After a recent encounter with a big boar I need to kill several hogs. I would like to trap them as well. I have been looking at hog traps and have found 2 kinds mainly. One has a spring loaded door in the corner of the trap and the other has 3 doors that sming inward at a slant from the top. Any thougts on pros and coss of each.


----------



## younggun55 (Jun 18, 2009)

The spring loaded traps with a door in the corner are the best IMO, if you have a lot of pigs they can keep pushing the door open to get in even after you trapped the first one. They will eat all the way up and push the gate open and it will slam closed behind them.


----------



## km2006dmax (Nov 21, 2009)

Get some cattle panels and T-posts and build a pen. Then buy, or build a door similiar to the hog slammer door. Corn the pen for awhile without the trap set and set a game cam on it. After they start coming in set it. 

This type of trap has worked well for us when were trapping at the lease.We've caught as many as 14 pigs at a time with pens similiar to this.


----------



## Texican89 (Oct 27, 2009)

The spring loaded ones have worked well at the ranch. Or you could do the next best thing catch them with dogs!! If you've never tried it you'll have lots of fun plus you can keep them alive just do an old fashion hog tie!

Check out the guys i hog bay with if you have the time!

http://www.dogsgonewildts.com

Good luck!


----------



## BEER4BAIT (Jun 24, 2005)

The best are 8 foot around, lite and one man can move it. I caught 14 in one night. Go cheep and educate them. Get a good trap and get rid of them.


----------



## Rubberback (Sep 9, 2008)

I hate hogs. If the hogs are their most traps will work.Personally, I use this type.


----------



## RockinU (Aug 13, 2006)

http://www.thehighroad.org/showthread.php?t=449721

Greatest hog control thread ever...lots of good tips and info in it too.


----------



## goatchze (Aug 1, 2006)

Rubberback said:


> I hate hogs. If the hogs are their most traps will work.Personally, I use this type.

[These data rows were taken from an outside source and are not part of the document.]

-- ==== Sys2Proof/Laws/Stages.lean ====
section
/-! SUPPORT. The butterfly and the loop nests: what one butterfly does to a bank's words, and the lengths the
whole-bank functions return. -/

namespace Sys2Proof.Machine

theorem butterfly_length (f : Nat → Nat → Nat × Nat) (x : List Nat) (j m : Nat) :
    (butterfly f x j m).length = x.length := by simp [butterfly]

/-- One butterfly, word by word: the pair gets the function's two results, every other word stays. -/
theorem coeffAt_butterfly (f : Nat → Nat → Nat × Nat) (x : List Nat) {j m : Nat} (hm : 0 < m)
    (hj : j + m < x.length) (i : Nat) :
    coeffAt (butterfly f x j m) i =
      if i = j + m then (f (coeffAt x j) (coeffAt x (j + m))).2
      else if i = j then (f (coeffAt x j) (coeffAt x (j + m))).1
      else coeffAt x i := by
  by_cases h1 : i = j + m
  · subst h1
    simp [butterfly, coeffAt, hj]
  · by_cases h2 : i = j
    · subst h2
      have hlt : i < x.length := by omega
      have hm0 : m ≠ 0 := by omega
      simp [butterfly, coeffAt, hlt, hm0]
    · have e1 : j + m ≠ i := fun e => h1 e.symm
      have e2 : j ≠ i := fun e => h2 e.symm
      simp [butterfly, coeffAt, h1, h2, e1, e2]

theorem foldl_length {α : Type} (g : List Nat → α → List Nat) (hg : ∀ x p, (g x p).length = x.length)
    (ps : List α) (x : List Nat) : (ps.foldl g x).length = x.length := by
  induction ps generalizing x with
  | nil => rfl
  | cons p ps ih => rw [List.foldl_cons, ih, hg]

theorem fwdStage_length (c : Config) (t : Nat) (x : List Nat) : (fwdStage c t x).length = x.length :=
  foldl_length _ (fun _ _ => butterfly_length _ _ _ _) _ _

theorem invStage_length (c : Config) (t : Nat) (x : List Nat) : (invStage c t x).length = x.length :=
  foldl_length _ (fun _ _ => butterfly_length _ _ _ _) _ _

theorem nttWords_length (c : Config) (x : List Nat) : (nttWords c x).length = x.length :=
  foldl_length _ (fun _ _ => fwdStage_length _ _ _) _ _

theorem inttWords_length (c : Config) (x : List Nat) : (inttWords c x).length = x.length :=
  foldl_length _ (fun _ _ => invStage_length _ _ _) _ _

/-- The product's words are the slots' pairs: two for each of the H slots. -/
theorem pwmWords_length (c : Config) (x y : List Nat) : (pwmWords c x y).length = 2 * c.h := by
  simp [pwmWords, Nat.mul_comm]

end Sys2Proof.Machine
end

So you just make a pen with net wire and give it an opening like a minnow trap?


----------



## Rubberback (Sep 9, 2008)

goatchze said:


> So you just make a pen with net wire and give it an opening like a minnow trap?


Cattle panel .If you notice where the dog is thats where the hogs enter.In the pic. trap is open. About 8" from the top I wire it shut & hogs squeeze in but can't get out once they enter.


----------



## Redsmacker (May 21, 2008)

Check out www.texasboars.com and look at the diagram for the figure 6 trap. McCoys has 50inch by 16ft Livestock Panels on sale for 17.99 each. I built a 20ft diameter figure 6 trap using 5 panels and 21 6ft t-posts - total cost was about $175.


----------



## Dockhigh (May 23, 2006)

*Bucee's Death Trap*

*Pigs can stay out of my trap!!!! 36 down in a month.*

A few days after i posted i was all set to build a figure 6 trap. I headed to the ranch and was going to hit mccoys in El Campo. I stopped in wharton at bucees to get a coke and got to looking at their pre made traps. I bought one because i decided i was to lazy to pound any T posts this weekend. Baited it with diesel and corn. This is almost not fair. I am going to buy another one this weekend. As soon as i bait it they are in it. My record is nine at one time.


----------



## 04TXAg (Jun 26, 2009)

Agree with the coral trap! It works! Can't stand pigs.


----------